Hence outreach efforts launched under Operation Jersey Summer: to get vaccines to lower-income, urban and typically African-American and Hispanic communities.
Halkitis explained that given the characteristics of unvaccinated New Jerseyans, Murphy’s June 30 threshold and some amount of herd immunity is still feasible. But he estimated that the state would need to vaccinate between 30,000 and 40,000 people a day. The next two months boil down to an issue of “motivation” rather than “manpower.”
Persichilli estimated that the state will need to administer 280,000 first doses each week in May and 220,000 second doses in June in order to reach the state’s goals. “Our counties will have to administer, depending on where they are, between 3,000 and 35,000 first doses weekly in May and between 3,000 and 23,000 second doses through June, depending on how successful they have been to date,” she said on May 10. “We have a lot of work ahead of us.”

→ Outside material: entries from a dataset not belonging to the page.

-- ==== Sys2Proof/Machine/Cpm.lean ====
section
/-! DEFINITION. Commands of power states, domains and clocks (spec/15). -/
namespace Sys2Proof.Machine

/-- `DOMAIN_GATE` (R379, R381, R385): a domain that has been idle for `IDLE_MS`; `done` says that its transfers ended in time. -/
def State.domainGate (s : State) (d : Nat) (done : Bool) : State :=
  if s.chip.phase ≠ .running ∨ s.gateEnabled d = false ∨ s.rd (dstat d) ≠ 0 ∨ s.domainIdle d = false then s
  else if done then (s.drainStart d).domainOff d
  else s.drainStart d

def execDomainGate (d : Fin 13) (done : Bool) (s : State) : Res := .next (s.settling (fun s => s.domainGate d.val done))

/-- `DRAIN_ABORT` (R385): what remains at 100 µs is aborted; outside an entry the domain then loses power. -/
def State.drainAbort (s : State) (d n : Nat) : State :=
  if s.rd (dstat d) ≠ 1 then s
  else
    let s := if n = 0 then s else (s.bump CPM_DRAINCNT.ABORTS 0 n).raise 0x3F1 (d + 16 * n)
    let s := if d = 9 ∧ 0 < n then s.abortAll else s
    if s.chip.phase = .entering then s else s.domainOff d

def execDrainAbort (d : Fin 13) (n : Fin 65536) (s : State) : Res := .next (s.settling (fun s => s.drainAbort d.val n.val))

/-- `DOMAIN_WAKE` (R382, R383): an access other than a management access reaches a gated domain. -/
def execDomainWake (d : Fin 13) (s : State) : Res := .next (s.domainWake d.val)

/-- `DOMAIN_RESTORE` (R383). -/
def execDomainRestore (d : Fin 13) (s : State) : Res := .next (s.domainRestore d.val)

/-- `DOZE` (R387): `CPM_PSCMD` is written with DOZE and `GO`. -/
def execDoze (s : State) : Res := .next (s.access Reg.CPM_PSCMD.base true (fun s => s.pscmdWrite (1 + 2 ^ 31)))

/-- `SHIP` (R387). -/
def execShip (s : State) : Res := .next (s.access Reg.CPM_PSCMD.base true (fun s => s.pscmdWrite (2 + 2 ^ 31)))

/-- `ULP_EXPIRE` (R387). -/
def execUlpExpire (s : State) : Res :=
  .next (if s.chip.ulp ∧ s.chip.phase = .running ∧ (s.rd CPM_ULP.ULP_ACT = 1 ∨ s.rd CPM_ULP.ULP_ACT = 2) then
    s.psEnter (s.rd CPM_ULP.ULP_ACT) 1 else s)

/-- `PS_ARM_EXPIRE` (R387). -/
def execPsArmExpire (s : State) : Res := .next (s.wr CPM_STATE.PS_ARM 0)

/-- `DOZE_REACHED` (R388). -/
def execDozeReached (s : State) : Res := .next (if s.chip.phase = .entering then (s.chip.held.foldl (fun s h => s.heldAborted h) s).psReached else s)

/-- `DOZE_WAKE_EVENT` (R388, R389): recorded during entry, acted on in DOZE. -/
def State.wakeEvent (s : State) (src i : Nat) : State :=
  if s.wakeEnabled src i = false then s
  else
    let t := s.modChip (fun c => { c with wakes := c.wakes ||| 2 ^ src })
    match s.chip.phase with
    | .entering => t
    | .doze => t.psWake
    | _ => s

def execDozeWakeEvent (src : Fin 6) (i : Fin 16) (s : State) : Res := .next (s.wakeEvent src.val i.val)

/-- `FAB_PG_TIMEOUT` (R389): `FAB_EN` goes low, and high again after 1 s. -/
def execFabPgTimeout (s : State) : Res :=
  .next (if s.chip.phase = .powering then (s.emit (.act "fab_en" [0])).emit (.act "fab_en" [1]) else s)

/-- `SHIP_WAKE` (R390, R399): `WAKE` held for 10 ms, or a feed re-applied; `vbat` says that VBAT had fallen below 2.0 V. -/
def State.shipWake (s : State) (feed vbat : Bool) : State :=
  if s.chip.phase ≠ .ship then s
  else ((s.modChip (fun c => { c with wakes := if feed then 64 else 1 })).vbatCheck vbat).psWake

def execShipWake (feed vbat : Bool) (s : State) : Res := .next (s.shipWake feed vbat)

/-- `PLL_HOLDOVER` (R393): the upstream clock of a node is lost. -/
def execPllHoldover (s : State) : Res :=
  .next (if s.isRoot ∨ s.on CPM_PLLSTAT.ROOTSRC = false ∨ s.on CPM_PLLSTAT.HOLDOVER then s
    else (s.wr CPM_PLLSTAT.HOLDOVER 1).raise 0x3F5)

/-- `PLL_RELOCK` (R163, R393): the root PLL of a node locks on the upstream clock. -/
def execPllRelock (s : State) : Res :=
  .next (if s.isRoot then s
    else ((s.wr CPM_PLLSTAT.HOLDOVER 0).wr CPM_PLLSTAT.ROOTSRC 1).wrBit CPM_PLLSTAT.LOCK 0 true)

/-- `PLL_UNLOCK` (R393): root, Ethernet, PCIe, DisplayPort, USB as 0 to 4. -/
def execPllUnlock (k : Fin 5) (s : State) : Res :=
  .next (if bitAt (s.rd CPM_PLLSTAT.LOCK) k.val then (s.wrBit CPM_PLLSTAT.LOCK k.val false).raise 0x3F4 k.val else s)

/-- One AVS step from `now` towards a target within bounds (R394). -/
def avsStep (now target lo hi : Nat) : Nat :=
  let t := if target < lo then lo else if hi < target then hi else target
  if now < t then min t (now + 2) else max t (now - 2)

/-- `AVS_UPDATE` (R394): with the target the monitors give, and whether the regulator acknowledged. -/
def State.avsUpdate (s : State) (target : Nat) (ack : Bool) : State :=
  if s.on BOOT_STATUS.LOCK = false then s
  else
    let now := s.rd CPM_AVS.AVS_NOW
    let v := if s.on CPM_AVS.AVS_EN then avsStep now target (s.rd CPM_AVS.AVS_MIN) (s.rd CPM_AVS.AVS_MAX) else s.rd CPM_AVS.AVS_FIX
    if s.on CPM_AVS.AVS_EN = false ∧ s.chip.avsFixed then s
    else if ack = false then (s.wr CPM_AVS.FAIL 1).raise 0x3F6
    else ((s.wr CPM_AVS.AVS_NOW v).modChip (fun c => { c with avsFixed := !s.on CPM_AVS.AVS_EN })).emit (.act "avsbus" [v])

def execAvsUpdate (target : Fin 41) (ack : Bool) (s : State) : Res := .next (s.avsUpdate target.val ack)

end Sys2Proof.Machine
end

Patrick Murray, who heads the Monmouth University Polling Institute, cautioned that the reports of blood clots in a handful of J&J vaccine recipients did not help convince reluctant residents to get the shots. “It may have spooked people we characterize as vaccine-hesitant,” he said May 6 statement accompanying a poll in the vaccine issue. “While the overall population share represented by this group may be small, it matters when that percentage could be the difference between herd immunity and a continuing pandemic.”

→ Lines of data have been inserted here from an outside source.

/-- R398, R410 to R412, R414 to R416, R418: start-up. -/
def Obligations.StartUp : Prop :=
  (∀ (s : State) (src : Fin 4) (l : List FaultCell) (a b : List Byte) (i g : Bool), s.chip.phase ≠ .powering →
    exec (.fabricResetRelease src l a b i g) s = .next s.calm) ∧
  (∀ (s : State) (src : Fin 4) (l : List FaultCell) (a b : List Byte) (i g : Bool), s.chip.phase = .powering →
    let u := ((s.calm.fabricOut src.val i g).startMarch l).wr BOOT_STATUS.STEP 5
    (s.chip.test = true → exec (.fabricResetRelease src l a b i g) s = .next ((u.wr BOOT_STATUS.MODE 3).modChip (fun c => { c with test := false })).settled) ∧
    (s.chip.test = false → u.marchFatal = true → exec (.fabricResetRelease src l a b i g) s = .next (u.enterRecovery St.INTEGRITY).settled) ∧
    (s.chip.test = false → u.marchFatal = false → s.lc = 4 → exec (.fabricResetRelease src l a b i g) s = .next (u.enterRecovery St.LIFECYCLE).settled) ∧
    (s.chip.test = false → u.marchFatal = false → s.lc ≠ 4 →
      (u.rd BOOT_STATUS.SRC ≤ 1 → exec (.fabricResetRelease src l a b i g) s = .next (u.bootFlash a b).settled) ∧
      (u.rd BOOT_STATUS.SRC = 2 → exec (.fabricResetRelease src l a b i g) s = .next
        ((u.wr BOOT_STATUS.PUSHWAIT 1).modChip (fun c => { c with push := [] })).settled) ∧
      (u.rd BOOT_STATUS.SRC = 3 → s.chip.bids = [] → exec (.fabricResetRelease src l a b i g) s = .next (u.enterRecovery St.STATE).settled) ∧
      (∀ r, u.rd BOOT_STATUS.SRC = 3 → s.chip.bids.getLast? = some r → exec (.fabricResetRelease src l a b i g) s = .next (u.takeIdentity r).settled))) ∧
  (∀ (s : State) (a b : List Byte), let u := s.wr BOOT_STATUS.STEP 6
    (s.rd BOOT_NEXT.FORCE_COPY = 0 → s.copyStatus a ≠ St.OK → s.copyStatus b ≠ St.OK → let v := (u.copyFail 0 6 (s.copyStatus a)).copyFail 1 6 (s.copyStatus b)
      s.bootFlash a b = v.enterRecovery (v.rd BOOT_STATUS.STATUS)) ∧
    (s.rd BOOT_NEXT.FORCE_COPY = 0 → s.copyStatus a = St.OK → s.copyStatus b = St.OK → imgGen a < imgGen b → s.bootFlash a b = u.tryCopies [(1, b), (0, a)] 1 false) ∧
    (s.rd BOOT_NEXT.FORCE_COPY = 0 → s.copyStatus a = St.OK → s.copyStatus b = St.OK → imgGen b ≤ imgGen a → s.bootFlash a b = u.tryCopies [(0, a), (1, b)] 0 false) ∧
    (s.rd BOOT_NEXT.FORCE_COPY = 2 → s.copyStatus b = St.OK →
      s.bootFlash a b = ((s.wr BOOT_NEXT.FORCE_COPY 0).wr BOOT_STATUS.STEP 6).tryCopies [(1, b)] 1 true) ∧
    (s.lc ≠ 4 → leAt a 0 4 ≠ 0x5A544931 → s.copyStatus a = St.VALUE)) ∧
  (∀ (s : State) (tag : Fin 65536) (st : Fin 256) (body : List Byte), (s.netWaits tag.val = false → exec (.bootBlockReceive tag st body) s = .next s.calm) ∧
    (s.netWaits tag.val = true → st.val ≠ St.OK → st.val ≠ St.RANGE ∨ s.netBlocks ≠ none ∨ tag.val = 0 → exec (.bootBlockReceive tag st body) s = .next
      ((s.calm.modChip (fun c => { c with netRun := false })).raise 0x019).settled) ∧
    (s.netWaits tag.val = true → st.val = St.OK → 8 < body.length → s.chip.netGen ≠ 0 → s.chip.netGen ≠ leAt body 0 8 →
      exec (.bootBlockReceive tag st body) s = .next s.calm) ∧
    (s.netWaits tag.val = true → st.val = St.OK → 8 < body.length → s.chip.netGen = 0 ∨ s.chip.netGen = leAt body 0 8 →
      let u := s.calm.modChip (fun c => { c with netGen := leAt body 0 8, net := NMap.set c.net [] tag.val (body.drop 8) })
      u.netBlocks = none → exec (.bootBlockReceive tag st body) s = .next u)) ∧
  (∀ (s : State) (i : Nat), (s.netWaits i = false → exec (.bootBlockTimeout i) s = .next s) ∧
    (s.netWaits i = true → NMap.get s.chip.netTry 0 i < 5 → exec (.bootBlockTimeout i) s = .next ((s.netAsk i).modChip (fun c =>
      { c with netTry := NMap.set c.netTry 0 i (NMap.get c.netTry 0 i + 1) }))) ∧
    (s.netWaits i = true → 5 ≤ NMap.get s.chip.netTry 0 i → exec (.bootBlockTimeout i) s = .next ((s.modChip (fun c => { c with netRun := false })).raise 0x019))) ∧
  (∀ s : State, (s.chip.netRun = true ∨ s.on BOOT_STATUS.LOCK = true ∨ s.chip.bids = [] → exec .netBootRetry s = .next s.calm) ∧
    (s.chip.netRun = false → s.chip.phase = .running → s.on BOOT_STATUS.LOCK = false → s.rd BOOT_STATUS.STEP ≠ 11 → s.rd BOOT_STATUS.MODE = 2 →
      s.chip.bids ≠ [] → s.chip.bootId = true → s.uplinkUp = true → exec .netBootRetry s = .next s.calm.netStart.settled)) ∧
  (∀ (s : State) (ms : Nat), (s.chip.phase ≠ .running ∨ s.rd BOOT_STATUS.STEP ≠ 11 ∨ s.rd BOOT_STATUS.MODE = 1 → exec (.bootLock ms) s = .next s.calm) ∧
    (s.chip.phase = .running → s.rd BOOT_STATUS.STEP = 11 → s.rd BOOT_STATUS.MODE = 0 ∨ s.rd BOOT_STATUS.MODE = 2 →
      let u := (((s.calm.wr BOOT_STATUS.LOCK 1).wr BOOT_STATUS.MODE 1).wr BOOT_STATUS.STEP 12).wr BOOT_TIME.T_LOCK (min 65535 ms)
      let v := u.eventsNormal.raise 0x010 (s.rd BOOT_STATUS.COPY + 4 * s.rd BOOT_GEN_LO.GEN + 2 ^ 34 * s.rd BOOT_CAUSE.CAUSE)
      exec (.bootLock ms) s = .next (([0, 1, 2, 3].foldl (fun s p => s.enablePort p) v).journalRewrite).settled))

/-- R408, R409, R412, R413, R420: the commands of start-up. -/
def Obligations.BootCommands : Prop :=
  (∀ s : State, s.serves Reg.BOOT_CMD.base true → s.on BOOT_STATUS.ARM = false → exec .confirm s = .next (s.answer St.AUTH) ∧
    exec .reset s = .next (s.answer St.AUTH) ∧ exec .svnRaise s = .next (s.answer St.AUTH) ∧
    (s.lc = 1 ∨ s.lc = 2 → exec .bidwrite s = .next (s.answer St.AUTH)) ∧ (s.lc = 1 ∨ s.lc = 3 → exec .test s = .next (s.answer St.AUTH))) ∧
  (∀ s : State, s.serves Reg.BOOT_CMD.base true → s.on BOOT_STATUS.ARM = true → let u := s.wr BOOT_STATUS.ARM 0
    (s.on BOOT_STATUS.TRIAL = true → exec .confirm s = .next (((((u.wr BOOT_CONF_LO.GEN (s.rd BOOT_GEN_LO.GEN)).wr BOOT_CONF_HI.GEN (s.rd BOOT_GEN_HI.GEN)).wr
      BOOT_ZSTATE.TRIES 0).wr BOOT_STATUS.TRIAL 0).answer St.OK)) ∧
    (s.on BOOT_STATUS.TRIAL = false → exec .confirm s = .next (u.answer St.OK)) ∧
    exec .reset s = .next (((u.answer St.OK).modChip (fun c => { c with phase := .reset, test := false })).resetBy 2) ∧
    exec .svnRaise s = .next ((u.wr BOOT_SVN.FLOOR (max (s.rd BOOT_SVN.FLOOR) (s.rd BOOT_SVN.RUN_SVN))).answer St.OK) ∧
    (s.lc = 1 ∨ s.lc = 3 → exec .test s = .next (((u.answer St.OK).modChip (fun c => { c with phase := .reset, test := true })).resetBy 2)) ∧
    (s.lc = 1 ∨ s.lc = 2 → bidBad s.bidBuf = true → exec .bidwrite s = .next (s.answer St.VALUE)) ∧
    (s.lc = 1 ∨ s.lc = 2 → bidBad s.bidBuf = false → 4 ≤ s.rd BOOT_BIDSTAT.USED → exec .bidwrite s = .next (s.answer St.NOSPACE)) ∧
    (s.lc = 1 ∨ s.lc = 2 → bidBad s.bidBuf = false → s.rd BOOT_BIDSTAT.USED < 4 → exec .bidwrite s = .next
      (((u.modChip (fun c => { c with bids := c.bids ++ [s.bidBuf] })).wr BOOT_BIDSTAT.USED (s.rd BOOT_BIDSTAT.USED + 1)).answer St.OK))) ∧
  (∀ s : State, s.serves Reg.BOOT_CMD.base true → (s.lc ≠ 1 → s.lc ≠ 2 → exec .bidwrite s = .next (s.answer St.LIFECYCLE)) ∧
    (s.lc ≠ 1 → s.lc ≠ 3 → exec .test s = .next (s.answer St.LIFECYCLE)) ∧ (s.lc = 4 → exec .load s = .next (s.calm.answer St.LIFECYCLE)) ∧
    (s.lc ≠ 4 → s.on BOOT_STATUS.PUSHWAIT = false → exec .load s = .next (s.calm.answer St.STATE)) ∧
    (s.lc ≠ 4 → s.on BOOT_STATUS.PUSHWAIT = true →
      let t := ((s.calm.wr BOOT_STATUS.PUSHWAIT 0).wr BOOT_STATUS.STATUS 0).bringImage 2 (pushBytes s.chip.push 0 s.chip.push.length)
      exec .load s = .next (if t.on BOOT_STATUS.PUSHWAIT then t.answer (t.rd BOOT_STATUS.STATUS)
        else (if s.rd BOOT_STATUS.STATUS = 0 then t else t.wr BOOT_STATUS.STATUS (s.rd BOOT_STATUS.STATUS)).answer St.OK).settled)) ∧
  (∀ (s : State) (data : Word), s.serves Reg.BOOT_PUSHDATA.base true →
    (s.on BOOT_STATUS.PUSHWAIT = false → exec (.pushWrite data) s = .next (s.answer St.STATE)) ∧
    (s.on BOOT_STATUS.PUSHWAIT = true → s.chip.pushFull = true → exec (.pushWrite data) s = .next (s.answer St.RANGE)) ∧
    (s.on BOOT_STATUS.PUSHWAIT = true → s.chip.pushFull = false → let p := s.rd BOOT_PUSHPTR.PTR
      exec (.pushWrite data) s = .next (((s.modChip (fun c => { c with push := NMap.set c.push 0 (p / 4) (data.toNat + 1), pushFull := p == 0xFFFFFC })).wr
        BOOT_PUSHPTR.PTR (p + 4)).answer St.OK))) ∧
  (∀ s : State, exec .bootArmExpire s = .next (s.wr BOOT_STATUS.ARM 0))

/-- R442 to R447, R450: the event unit. -/
def Obligations.EventUnit : Prop :=
  (∀ (s : State) (i : Fin 1024) (cap : Nat), let t := s.raise i.val cap
    let m : EvMsg := ⟨s.evSeq, i.val, s.rd EVU_SRC.SEV i.val, s.now, cap, false⟩
    (s.on EVU_SRC.STATUS i.val = true → t.rd EVU_SRC.REPEAT i.val = satAdd 16 (s.rd EVU_SRC.REPEAT i.val) 1 ∧ t.evq = s.evq ∧ t.evSeq = s.evSeq) ∧
    (s.on EVU_SRC.STATUS i.val = false → t.rd EVU_SRC.STATUS i.val = 1 ∧
      (s.on EVU_SRC.EN i.val = false → t.evq = s.evq ∧ t.evSeq = s.evSeq) ∧
      (s.on EVU_SRC.EN i.val = true → s.evq.length < 64 → t.evq = s.evq ++ [m] ∧ t.evSeq = (s.evSeq + 1) % 65536) ∧
      (s.on EVU_SRC.EN i.val = true → 64 ≤ s.evq.length → t.rd EVU_LOST.COUNT = satAdd EVU_LOST.COUNT.width (s.rd EVU_LOST.COUNT) 1 ∧ t.rd EVU_STATUS.OVF = 1 ∧
        ((∀ x, x ∈ s.evq → m.sev ≤ x.sev) → t.evq = s.evq ∧ t.evSeq = s.evSeq) ∧
        (∀ a v b, s.evq = a ++ v :: b → v.sev < m.sev → (∀ x, x ∈ a → v.sev ≤ x.sev) → (∀ x, x ∈ b → v.sev < x.sev) →
          t.evq = a ++ b ++ [m] ∧ t.evSeq = (s.evSeq + 1) % 65536))) ∧
    s.onlyEvents t []) ∧
  (∀ s : State, ((∀ m, m ∈ s.evq → m.complete = true) → exec .eventArrival s = .next s) ∧
    (∀ m r, takeFirst (fun x => !x.complete) s.evq = some (m, r) →
      let u := s.setEvq (s.evq.map (fun x => if x.seq = m.seq ∧ x.complete = false then { x with complete := true } else x))
      (s.rd BOOT_STATUS.MODE = 1 → s.on EVU_CTRL.NOTIFY = true → exec .eventArrival s = .next (u.irqPulse.cirrusPost opEvent (s.rd EVU_CTRL.DEST)
        ((m.words false).flatMap (le 4)))) ∧
      (s.rd BOOT_STATUS.MODE ≠ 1 ∨ s.on EVU_CTRL.NOTIFY = false → exec .eventArrival s = .next u))) ∧
  (∀ (s : State), (bestEvent s.evq = none ↔ ∀ m, m ∈ s.evq → m.complete = false) ∧
    (∀ b, bestEvent s.evq = some b → ∃ x y, s.evq = x ++ b :: y ∧ b.complete = true ∧ (∀ m, m ∈ x → m.complete = true → m.sev < b.sev) ∧
      (∀ m, m ∈ y → m.complete = true → m.sev ≤ b.sev)) ∧
    (∀ b, bestEvent s.evq = some b → s.evqWord 0 = b.id % 1024 + 1024 * (b.sev % 4) + 32768 + 65536 * (b.seq % 65536) ∧ s.evqWord 1 = b.time % 2 ^ 32)) ∧
  (∀ (s : State) (data : Word), s.serves Reg.EVU_EVQPOP.base true → let seq := EVU_EVQPOP.EVSEQ.of data.toNat
    ((∀ m, m ∈ s.evq → m.complete = true → m.seq ≠ seq) → exec (.evqPop data) s = .next (s.answer St.VALUE)) ∧
    (∀ m, s.evq.find? (fun x => x.complete && x.seq == seq) = some m → Reg.EVU_EVQPOP.reservedSet data.toNat = false →
      let u := s.setEvq (s.evq.filter (fun x => !(x.complete && x.seq == seq)))
      (EVU_EVQPOP.CLR.of data.toNat = 0 → exec (.evqPop data) s = .next (u.answer St.OK)) ∧
      (EVU_EVQPOP.CLR.of data.toNat = 1 → exec (.evqPop data) s = .next ((u.wr EVU_SRC.STATUS 0 m.id).answer St.OK)))) ∧
  (∀ (s : State) (i : Fin 1024) (data : Word), s.serves (Reg.EVU_SRC.addr i.val 0) true →
    let st := firstStatus (s.writeChecks Reg.EVU_SRC i.val data.toNat)
    let u := (s.writeField EVU_SRC.STATUS i.val data.toNat).writeField EVU_SRC.REPEAT i.val data.toNat
    (st ≠ St.OK → exec (.eventSourceClear i data) s = .next (s.answer st)) ∧
    (st = St.OK → Ev.severity? i.val = none → exec (.eventSourceClear i data) s = .next (u.answer St.OK)) ∧
    (st = St.OK → Ev.severity? i.val = some 3 → exec (.eventSourceClear i data) s = .next ((u.writeField EVU_SRC.EN i.val data.toNat).answer St.OK)) ∧
    (∀ v, st = St.OK → Ev.severity? i.val = some v → v ≠ 3 → exec (.eventSourceClear i data) s = .next
      (((u.writeField EVU_SRC.EN i.val data.toNat).writeField EVU_SRC.SEV i.val data.toNat).answer St.OK))) ∧
  (∀ s : State, (s.chip.irq = false → exec .nirqPulseEnd s = .next s) ∧
    (s.chip.irq = true → s.chip.owed = 0 → exec .nirqPulseEnd s = .next (s.modChip (fun c => { c with irq := false }))) ∧
    (s.chip.irq = true → s.chip.owed ≠ 0 → exec .nirqPulseEnd s = .next ((s.modChip (fun c => { c with owed := c.owed - 1 })).emit (.act "nIRQ" []))))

The poll found that 63% of New Jersey adults got at least one vaccine, while 14% said they still want to wait for others to get it, and another 14% have no plans to get the shot. Republicans were more likely to fall into this “anti-vax group,” the poll found.
“For the type of people staunchly anti-vaccine, that’s a much harder wall to break,” Silvera said. “That’s what ultimately could be what keeps us from getting to herd immunity.”